Gitana

De la inmigración y el racismo, una lección sobre la vida de dos mujeres en una conversación de autobús

Carlos Fernández

Carlos Fernández

Vivo a las afueras de Oviedo. Para acercarme prefiero el tren al autobús; pero a veces, me subo al bus, aunque suele haber dificultades para pillar asiento. Y así fue días atrás. En esos casos intento situarme en un hueco amplio que hay en el centro del vehículo, frente a una de las puertas. Creo que está diseñado para las personas que usan silla de ruedas. Pero ese día estaba ocupado por una madre joven, con un carrito en el que dormía apaciblemente un bebé rubicundo y colorado, al que envidié por su fantástica forma de viajar, en definitiva en coche-cama. La madre, rubia y de pómulos salientes, grandona, tenía todo el aire de ser de más allá de la Puerta de Brandemburgo, buena tierra aunque fría y ahora con problemas. Yo, apoyado en una de las barras verticales inmediatas al lugar me puse a leer. En una de las paradas entró una chica de etnia gitana. Pelo negro, racial, muy guapa, un poco gruesa, que se dirigió sonriendo directamente a la mujer de facciones eslavas. Se conocían. La rubia hablaba un castellano pedregoso pero correcto, la gitana lo hacía con ese toque especial. Hablaban en alto, por lo que no era fácil leer. Además pronto la conversación superó al libro sobre las andanzas de Pierre Loti por la Polinesia. La eslava estaba contenta. Su marido había conseguido un pequeño empleo estable, y ella atendía a una señora muy mayor, y muy buena, por las tardes, con alguna más en cartera. Con lo que cobraban ambos, vivían por primera vez sin angustias, felices dentro de la sencillez; no querían más. El bebé, con un nombre lleno de consonantes, crecía sano, y posiblemente, si las cosas no se torcían intentarían darle un hermano, no querían que creciese solo. Ganas de hacer lo preciso para tenerlo no les faltaban, dijo la eslava soltando una carcajada de encofrador. "Un techo, un plato, unos brrrasos que te den calorrr. Todo lo demás carrrese de importansia, crrréeme".

"No, falta otra cosa: que te dejen vivir", dijo la joven gitana. Ella había tenido una relación, un noviazgo, muy doloroso, muy duro, que había fracasado; un hombre dominante, controlador. Se portó mal. Si emparejar era eso, no, gracias. Pero meses atrás, en el trabajo, encontró a un hombre bueno, dulce, preocupado por ella, que la respeta. Y se enamoraron. Absolutamente. Como en el cine. De hecho quieren casarse. Y ella está segura que, siendo como es él de cálido –ella es más brava–, se querrían siempre.

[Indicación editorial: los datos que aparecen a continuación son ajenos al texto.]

-- ==== Sys2Proof/Word.lean ====
section
/-! DEFINITION. The word types and their plainest arithmetic. Values that the manual shifts, masks or shows to software
as a word are bit vectors; counts, indexes and addresses of memory cells are natural numbers. -/

namespace Sys2Proof

/-- A 64-bit register or memory word. -/
abbrev Word := BitVec 64

/-- One byte of storage. -/
abbrev Byte := BitVec 8

/-- A 512-bit vector register (R13). -/
abbrev VecReg := BitVec 512

/-- `1` for true, `0` for false, as a word. -/
def Word.ofBool (b : Bool) : Word := if b then 1 else 0

/-- The bits `lo + w - 1 … lo` of a natural number. -/
def natBits (x lo w : Nat) : Nat := x / 2 ^ lo % 2 ^ w

/-- The bit `n` of a natural number. -/
def natBit (x n : Nat) : Bool := x / 2 ^ n % 2 == 1

/-- The `w`-bit two's complement reading of a natural number. -/
def natSigned (w x : Nat) : Int :=
  if x % 2 ^ w < 2 ^ (w - 1) then (x % 2 ^ w : Nat) else ((x % 2 ^ w : Nat) : Int) - (2 ^ w : Nat)

/-- An integer modulo `2^w`, as a natural number. -/
def intMod (w : Nat) (i : Int) : Nat := (i % (2 ^ w : Nat)).toNat

end Sys2Proof
end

Pero tienen un gran problema: su padre no le da permiso para casarse con él. Porque es payo. Ha explicado, ha rogado, ha llorado, pero no la dejan. Es terrible todo porque se quieren con locura, pero ella no puede romper con su familia, dejar atrás todo. "¡Yo no soy gitana, ni paya, ni nada, soy una mujer enamorada de un hombre…!".

En ese momento llegó mi parada. Bajé agradecido por la lección de aquella chica: yo tampoco soy payo ni gitano, ni blanco, ni negro, ni nada. Una persona, sin más. ¿Cuánto tiempo necesitaremos para entender esto?